The pipeline looks like this:

Session Sources
├── Claude Code (~/.claude/projects/*/*.jsonl)
└── OpenCode (~/.local/share/opencode/opencode.db)
        │
        ▼
    Parser Plugins (one per source, common Turn interface)
        │
        ▼
    Two-Level Document Building
    ├── Session docs (all user messages, token-aware chunks)
    └── Turn docs (individual Q&A exchanges)
        │
        ▼
    Embedding (Qwen3-Embedding-0.6B, 1024-dim, 8K ctx)
    ├── Local: llama-cpp-python + Metal (default on macOS)
    └── Remote: any OpenAI-compatible /v1/embeddings endpoint
        │
        ▼
    Index on Disk (~/.cache/session-search/index/)
    ├── session_embeddings.npy + sessions.json  (vector)
    ├── turn_embeddings.npy + turns.json        (vector)
    ├── index.db                                (SQLite FTS5 for BM25)
    └── index-state.json                        (staleness tracking)
        │
        ▼
    Hybrid Search (Relative Score Fusion, α=0.7 semantic / 0.3 keyword)

No vector database, no framework.

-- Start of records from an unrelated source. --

theorem RoundTrip.subIM (i m : DagN) : RoundTrip.Statement (.subIM i m) := by
  intro _
  have := dagN_lt m; have := dagN_lt i
  refine law16 (u := 40560 + m.num * 4 + i.num) rfl (by omega) ?_
  generalize hh : 40560 + m.num * 4 + i.num = h
  have f0 : bits h 0 2 = i.num := field (by omega)
  have f1 : bits h 2 2 = m.num := field (by omega)
  have f2 : bits h 4 8 = 231 := field (by omega)
  have f3 : bits h 5 2 = 3 := field (by omega)
  have f4 : bits h 8 4 = 14 := field (by omega)
  have f5 : bits h 10 2 = 3 := field (by omega)
  have f6 : bits h 12 4 = 9 := field (by omega)
  have f7 : bit h 4 = true := bit_of_one (by omega)
  have f8 : bit h 7 = false := bit_of_zero (by omega)
  simp [decodeDagModIm, decode9, decode16, f0, f1, f2, f3, f4, f5, f6, f7, f8, dagN_lt m, dagN_lt i]

theorem RoundTrip.addIMBrev (i m : DagN) : RoundTrip.Statement (.addIMBrev i m) := by
  intro _
  have := dagN_lt m; have := dagN_lt i
  refine law16 (u := 40672 + m.num * 4 + i.num) rfl (by omega) ?_
  generalize hh : 40672 + m.num * 4 + i.num = h
  have f0 : bits h 0 2 = i.num := field (by omega)
  have f1 : bits h 2 2 = m.num := field (by omega)
  have f2 : bits h 4 8 = 238 := field (by omega)
  have f3 : bits h 5 2 = 3 := field (by omega)
  have f4 : bits h 8 4 = 14 := field (by omega)
  have f5 : bits h 10 2 = 3 := field (by omega)
  have f6 : bits h 12 4 = 9 := field (by omega)
  have f7 : bit h 4 = false := bit_of_zero (by omega)
  have f8 : bit h 7 = true := bit_of_one (by omega)
  simp [decodeDagModIm, decode9, decode16, f0, f1, f2, f3, f4, f5, f6, f7, f8, dagN_lt m, dagN_lt i]

theorem RoundTrip.addPregBrev (d s : PReg) : RoundTrip.Statement (.addPregBrev d s) := by
  intro _
  have := preg_lt s; have := preg_lt d
  refine law16 (u := 17728 + s.num * 8 + d.num) rfl (by omega) ?_
  generalize hh : 17728 + s.num * 8 + d.num = h
  have f0 : bits h 0 3 = d.num := field (by omega)
  have f1 : bits h 3 3 = s.num := field (by omega)
  have f2 : bits h 6 3 = 5 := field (by omega)
  have f3 : bits h 10 2 = 1 := field (by omega)
  have f4 : bits h 12 4 = 4 := field (by omega)
  have f5 : bit h 9 = false := bit_of_zero (by omega)
  simp [decodePtr2op, decode4, decode16, f0, f1, f2, f3, f4, f5, preg_lt s, preg_lt d]

theorem RoundTrip.addI2 (i : DagN) : RoundTrip.Statement (.addI2 i) := by
  intro _
  have := dagN_lt i
  refine law16 (u := 40800 + i.num) rfl (by omega) ?_
  generalize hh : 40800 + i.num = h
  have f0 : bits h 0 2 = i.num := field (by omega)
  have f1 : bits h 2 2 = 0 := field (by omega)
  have f2 : bits h 4 8 = 246 := field (by omega)
  have f3 : bits h 5 2 = 3 := field (by omega)
  have f4 : bits h 8 4 = 15 := field (by omega)
  have f5 : bits h 10 2 = 3 := field (by omega)
  have f6 : bits h 12 4 = 9 := field (by omega)
  simp [decodeDagModIk, decode9, decode16, f0, f1, f2, f3, f4, f5, f6, dagN_lt i]

theorem RoundTrip.subI2 (i : DagN) : RoundTrip.Statement (.subI2 i) := by
  intro _
  have := dagN_lt i
  refine law16 (u := 40804 + i.num) rfl (by omega) ?_
  generalize hh : 40804 + i.num = h
  have f0 : bits h 0 2 = i.num := field (by omega)
  have f1 : bits h 2 2 = 1 := field (by omega)
  have f2 : bits h 4 8 = 246 := field (by omega)
  have f3 : bits h 5 2 = 3 := field (by omega)
  have f4 : bits h 8 4 = 15 := field (by omega)
  have f5 : bits h 10 2 = 3 := field (by omega)
  have f6 : bits h 12 4 = 9 := field (by omega)
  simp [decodeDagModIk, decode9, decode16, f0, f1, f2, f3, f4, f5, f6, dagN_lt i]

theorem RoundTrip.addI4 (i : DagN) : RoundTrip.Statement (.addI4 i) := by
  intro _
  have := dagN_lt i
  refine law16 (u := 40808 + i.num) rfl (by omega) ?_
  generalize hh : 40808 + i.num = h
  have f0 : bits h 0 2 = i.num := field (by omega)
  have f1 : bits h 2 2 = 2 := field (by omega)
  have f2 : bits h 4 8 = 246 := field (by omega)
  have f3 : bits h 5 2 = 3 := field (by omega)
  have f4 : bits h 8 4 = 15 := field (by omega)
  have f5 : bits h 10 2 = 3 := field (by omega)
  have f6 : bits h 12 4 = 9 := field (by omega)
  simp [decodeDagModIk, decode9, decode16, f0, f1, f2, f3, f4, f5, f6, dagN_lt i]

Just numpy arrays for vectors, SQLite FTS5 for keyword search, and JSON metadata — all under ~/.cache/session-search/. The only heavy dependency is llama-cpp-python, which embeds the model in-process with Metal acceleration on macOS so there's no separate server to run.

Three Search Levels

The core feature is a three-level drill-down that matches how I actually think about finding past work.

Level 1: Session Search

"Which conversation was it?" This searches session-level embeddings — each session is represented by all its user messages concatenated together. Good for finding which project and which session touched a topic.

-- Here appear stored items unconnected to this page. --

/-- Place `k` of the ring of a `w`-bit value and CC on top of it (R794). -/
def ringBit {w : Nat} (cc : Bool) (a : BitVec w) (k : Nat) : Bool := if k < w then a.getLsbD k else cc

/-- The accumulator `a` has taken the exact value `x` under an option: saturated as R704 and R706 say, with its overflow
flags. -/
def State.accTook (s u : State) (m : MMod) (mm : Bool) (a : AccN) (x : Int) : Prop :=
  u.acc a = BitVec.ofInt 40 (accClamp m mm x) ∧ accOverflows s u a (decide (accClamp m mm x ≠ x))

/-- The value that an accumulation computes from the accumulator's old value and the product (R724 to R726). -/
def macValue (op : MacOp) (old p : Int) : Int :=
  match op with
  | .set => p
  | .add => old + p
  | .sub => old - p
  | .none => old

/-- A half of a data register has taken the extraction of `x` under option `o` (R712), with its V (R714). -/
def State.halfExtracted (s u : State) (o : MMod) (x : Int) (d : DReg) (h : Half) : Prop :=
  let y := extract16 s.cur.astat.rndMod o x
  State.halfTook s u d h y.1 ∧ overflows s u y.2

/-- A data register has taken the extraction of `x` under option `o` (R713), with its V (R714); both are free where R713
gives the option no value (log entry 21). -/
def State.wordExtracted (s u : State) (o : MMod) (x : Int) (d : DReg) : Prop :=
  ∃ w v, (∀ y, extract32 o x = some y → y = (w, v)) ∧ u.d d = w ∧ overflows s u v

/-- V and its sticky flag. -/
def vNames : List FlagName := [.v, .vs]

/-- The registers of the dual forms: the two halves of `d`, or with `pair` its register pair. -/
def dualDest (pair : Bool) (d : DReg) : List AllReg := if pair then [.d d, .d (DReg.pairHi d)] else [.d d]

/-! ## Data accesses that nothing stands in the way of -/

/-- An access of `n` bytes at `a`, aligned, with the DCPLBs off, to this core's L1 data SRAM or its scratchpad, which the
watchpoint unit does not see, the other part of a bundle does not store to, and the core has not made ahead of an older one
(R340): it raises nothing and waits for nothing, reads the bytes as the core sees them, or joins the core's pending stores
(R341). -/
def State.plain (s : State) (a : Word) (n : Nat) : Prop :=
  a.toNat % n = 0 ∧ s.cur.dmem.endcplb = false ∧ s.cur.wp.iactl.getLsbD 0 = false ∧ s.issue.clash = none ∧
    s.cur.earlyRead a.toNat n = none ∧ (s.cur.region a.toNat = .dataSram ∨ s.cur.region a.toNat = .scratchpad)

/-- The data access of an instruction that makes one, the first one of an instruction that makes several: its address, its
number of bytes, and whether it stores (45_loadstore.md R901 to R909, R912; 46_system.md R1015, R1016, R1018 to R1020). None
for a form that the spec calls not meaningful, for a push or pop that the mode may not make, for a push or pop multiple of no
register (log entry 3), and for a LINK of a size outside its range. -/
def State.access (s : State) : Instr → Option (Word × Nat × Bool)
  | .loadP a d p => if d = p ∧ a ≠ .keep then none else some (s.p p, 4, false)
  | .loadD _ _ p => some (s.p p, 4, false)
  | .loadWZ _ _ p | .loadWX _ _ p => some (s.p p, 2, false)
  | .loadBZ _ _ p | .loadBX _ _ p => some (s.p p, 1, false)
  | .storeP _ p _ | .storeD _ p _ => some (s.p p, 4, true)
  | .storeW _ p _ => some (s.p p, 2, true)
  | .storeB _ p _ => some (s.p p, 1, true)
  | .loadDOff _ p o | .loadPOff _ p o => some (s.p p + BitVec.ofNat 32 (4 * o.toNat), 4, false)
  | .loadWZOff _ p o | .loadWXOff _ p o => some (s.p p + BitVec.ofNat 32 (2 * o.toNat), 2, false)
  | .storeDOff p o _ | .storePOff p o _ => some (s.p p + BitVec.ofNat 32 (4 * o.toNat), 4, true)
  | .storeWOff p o _ => some (s.p p + BitVec.ofNat 32 (2 * o.toNat), 2, true)
  | .loadDLong _ p o | .loadPLong _ p o => some (s.p p + BitVec.ofInt 32 (4 * o.toInt), 4, false)
  | .loadWZLong _ p o | .loadWXLong _ p o => some (s.p p + BitVec.ofInt 32 (2 * o.toInt), 2, false)
  | .loadBZLong _ p o | .loadBXLong _ p o => some (s.p p + BitVec.ofInt 32 o.toInt, 1, false)
  | .storeDLong p o _ | .storePLong p o _ => some (s.p p + BitVec.ofInt 32 (4 * o.toInt), 4, true)
  | .storeWLong p o _ => some (s.p p + BitVec.ofInt 32 (2 * o.toInt), 2, true)
  | .storeBLong p o _ => some (s.p p + BitVec.ofInt 32 o.toInt, 1, true)
  | .loadFp _ o => some (s.p .fp - BitVec.ofNat 32 (4 * (32 - o.toNat)), 4, false)
  | .storeFp o _ => some (s.p .fp - BitVec.ofNat 32 (4 * (32 - o.toNat)), 4, true)
  | .loadDIdx _ p x => if p = x then none else some (s.p p, 4, false)
  | .loadWZIdx _ p x | .loadWXIdx _ p x => if p = x then none else some (s.p p, 2, false)
  | .loadLoIdx _ p _ | .loadHiIdx _ p _ => some (s.p p, 2, false)
  | .storeDIdx p x _ => if p = x then none else some (s.p p, 4, true)
  | .storeLoIdx p _ _ | .storeHiIdx p _ _ => some (s.p p, 2, true)
  | .loadDI _ _ i | .loadDIM _ i _ => some (if s.issue.noAlign then s.i i &&& 0xFFFFFFFC else s.i i, 4, false)
  | .loadLoI _ _ i | .loadHiI _ _ i => some (s.i i, 2, false)
  | .storeDI _ i _ | .storeDIM i _ _ => some (s.i i, 4, true)
  | .storeLoI _ i _ | .storeHiI _ i _ => some (s.i i, 2, true)
  | .pushReg r => if s.user && supervisorReg r || decide (r = .emudat) then none else some (s.p .sp - 4, 4, true)
  | .popReg r =>
    if s.user && supervisorDest r || decide (r = .emudat) || decide (r = .p .sp) then none else some (s.p .sp, 4, false)
  | .pushMulti m => if multiList m = [] then none else some (s.p .sp - 4, 4, true)
  | .popMulti m => if multiList m = [] then none else some (s.p .sp, 4, false)
  | .link n => if n.toNat < 2 then none else some (s.p .sp - 4, 4, true)
  | .unlink => some (s.p .fp, 4, false)
  | _ => none

/-- An access of `n` bytes at `a`, aligned, with the DCPLBs off, past the caches to on-chip L2 or external memory, which the
watchpoint unit does not see, no other part of a bundle makes, and the core has not made ahead of an older one (R340). -/
def State.behind (s : State) (a : Word) (n : Nat) : Prop :=
  a.toNat % n = 0 ∧ s.cur.dmem.endcplb = false ∧ s.cur.wp.iactl.getLsbD 0 = false ∧ s.issue.clash = none ∧
    s.cur.earlyRead a.toNat n = none ∧ (s.cur.region a.toNat = .l2 ∨ s.cur.region a.toNat = .external)

/-- The EBIU serves an access to the asynchronous bank at `a` at once: the bank is enabled with a setup and a read time, and
does not listen to ARDY, no other master has the bus, no other access is under way (R1626, R1634, R1636, R1660). -/
def State.bankReady (s : State) (a : Nat) (k : Nat) : Prop :=
  let c := s.sys.ebiu.bankCtl k
  s.sys.ebiu.extClass a = .async k ∧ c.extractLsb' 8 4 ≠ 0 ∧ c.extractLsb' 12 4 ≠ 0 ∧ c.getLsbD 0 = false ∧
    s.sys.ebiu.granted = false ∧ s.sys.ebiu.busy = none

/-- The core sees `v` at `a`, its least significant byte at the lowest address. -/
def State.holds (s : State) (a n : Nat) (v : Word) : Prop :=
  ∀ k, k < n → s.seen (a + k) = some (v.extractLsb' (8 * k) 8)

/-- The address register after an access of `n` bytes with `++`, `--` or neither (R901 to R903). -/
def postValue (a : PostMod) (v : Word) (n : Nat) : Word :=
  match a with
  | .inc => v + BitVec.ofNat 32 n
  | .dec => v - BitVec.ofNat 32 n
  | .keep => v

/-- The same for an index register, which goes round its circular buffer (R907, R908, R930). -/
def postIndex (s : State) (a : PostMod) (i : DagN) (n : Nat) : Word :=
  match a with
  | .inc => circ (s.i i) (s.b i) (s.l i) n
  | .dec => circ (s.i i) (s.b i) (s.l i) (-n)
  | .keep => s.i i

/-- The address register is written unless the form keeps it. -/
def ifPost (a : PostMod) (r : AllReg) : List AllReg := if a = .keep then [] else [r]

/-- The data or pointer register as a register that a move may name. -/
def dpAll : DPReg → AllReg
  | .d r => .d r
  | .p r => .p r

/-! ## The sequencer -/

/-- The core is at the bottom of the active loop of `u` (R860). -/
def Core.atBottom (c : Core) (u : LoopUnit) : Prop := c.pc = u.lb ∧ u.lc ≠ 0

/-- No hardware loop ends at the instruction that is about to complete. -/
def State.noLoopEnd (s : State) : Prop := ¬ s.cur.atBottom s.cur.loop0 ∧ ¬ s.cur.atBottom s.cur.loop1

/-- The pc is even, instruction fetches pass no CPLB, the bytes `bs` lie at the pc in this core's L1 instruction SRAM,
which has not been written since the core last synchronised (R349). -/
def State.codeAt (s : State) (bs : List Byte) : Prop :=
  s.cur.pc.getLsbD 0 = false ∧ s.cur.imem.enicplb = false ∧ s.cur.stale = [] ∧
    ∀ k, k < bs.length → s.mem.read (s.cur.pc.toNat + k) = bs[k]? ∧ s.cur.region (s.cur.pc.toNat + k) = .instSram

/-- The path that the instruction `i` does not take, if it is a conditional branch, loads nothing that a read changes
(R343). -/
def State.foresees (s : State) (i : Instr) : Prop :=
  ∀ pc, s.otherPath (.single i i.len) = some pc → pathGhosts 8 (s.setPc pc) = []

/-- The instruction has ended without an event, a wait, an emulation event or a full trace buffer. -/
def Issue.ended (i : Issue) : Prop :=
  i.event = false ∧ i.stalled = false ∧ i.emu = false ∧ i.full = false ∧ i.hit = none

/-- Nothing but an instruction can happen in the next step: the current core is the only agent that can move, it is not
idle, no event is takeable, it is not at the boot kernel, its cycle counter, performance monitor, watchpoint unit, trace
buffer and single step are off, and no instruction is in progress. -/
def State.quietCore (s : State) : Prop :=
  s.turns = [.current] ∧ s.cur.idle = false ∧ s.cur.takeable = none ∧ s.atBoot = false ∧ s.fetchHeld s.cur.pc = false ∧
    s.cur.syscfg.ccen = false ∧ s.cur.syscfg.ssstep = false ∧ s.perfOff ∧ s.traceOff ∧
    s.cur.wp.iactl.getLsbD 0 = false ∧ s.issue = .idle ∧ s.cur.waiting = none

/-- Event `n` is the one in service: its IPEND bit is set and no lower one, bit 4 left out (R842, R1741). -/
def State.serves (s : State) (n : Nat) : Prop :=
  n < 16 ∧ n ≠ 4 ∧ s.cur.ev.ipend.getLsbD n = true ∧ ∀ k, k < n → k ≠ 4 → s.cur.ev.ipend.getLsbD k = false

/-- The state with another value of IPEND. -/
def State.withIpend (s : State) (x : HWord) : State := s.setEv { s.cur.ev with ipend := x }

/-- The state whose current core fetches instruction memory as it is now, waits for nothing and has read nothing ahead
(R349, log entry 17). -/
def State.refetched (s : State) : State := s.setCur s.cur.refetch

/-- Event 3 has been entered from `s` with RETX `ret` and the code `code`; nothing is said of the registers
(R1740). -/
def State.entered (s t : State) (code : BitVec 6) (ret : Word) : Prop :=
  t.cur.retx = ret ∧ t.cur.seqstat.excause = code ∧ t.cur.pc = s.cur.ev.evt.toList.getD 3 0 ∧
    t.cur.ev.ipend = s.cur.ev.ipend ||| 0x8 ∧ t.cur.ev.imask = s.cur.ev.imask ∧ t.cur.idle = false

/-! ## Invariants -/

/-- IMASK[4:0] read 1 (60_exceptions.md R1711). -/
def Core.maskInv (c : Core) : Prop := c.ev.imask &&& 0x001F = 0x001F

/-- Both cores keep IMASK[4:0] at 1, and they are the two cores of the chip. -/
def State.coresInv (s : State) : Prop := s.cur.maskInv ∧ s.oth.maskInv ∧ s.cur.id ≠ s.oth.id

$ scripts/search.sh search "Docker networking bridge configuration"

SESSION SEARCH: "Docker networking bridge configuration"
Searched 342 sessions across 28 projects (claude+opencode)
============================================================

[0.724] [claude]  session=a1b2c3d4e5f6  project=homelab  date=2026-01-15  turns=23
  slug: docker-network-debug
  preview: The containers on the backend network can't reach each other...
  files: docker-compose.yaml, nginx.conf, traefik.toml

[0.681] [opencode]  session=f7e8d9c0b1a2  project=infra-setup  date=2026-01-08  turns=12
  preview: I need to set up a bridge network that allows...
  files: docker-compose.yaml, .env

Drill deeper: search "<query>" --depth 2 --session <session_id>

Level 2: Turn Search

"What was the exact exchange?" This searches individual turns — each turn is a user message paired with the assistant's response. You can scope it to a specific session from Level 1, or search globally across all turns.

$ scripts/search.sh search "Docker networking" --depth 2 --session a1b2c3d4e5f6

TURN SEARCH: "Docker networking"
Scope: session a1b2c3d4e5f6
============================================================

[0.812] [claude]  turn=a1b2c3d4e5f6:7  (8/23)  project=homelab  date=2026-01-15
Q: The containers still can't ping each other. I verified the network exists...

A: The issue is that your containers are on the default bridge network, not your
   custom one. The default bridge doesn't support DNS resolution between containers...
   tools: Bash, Read, Edit

Deep context: show a1b2c3d4:5-9

Level 3: Show

"Give me the full context." This isn't a search — it re-parses the raw session and shows the complete conversation including tool calls, file edits, bash commands, and their outputs.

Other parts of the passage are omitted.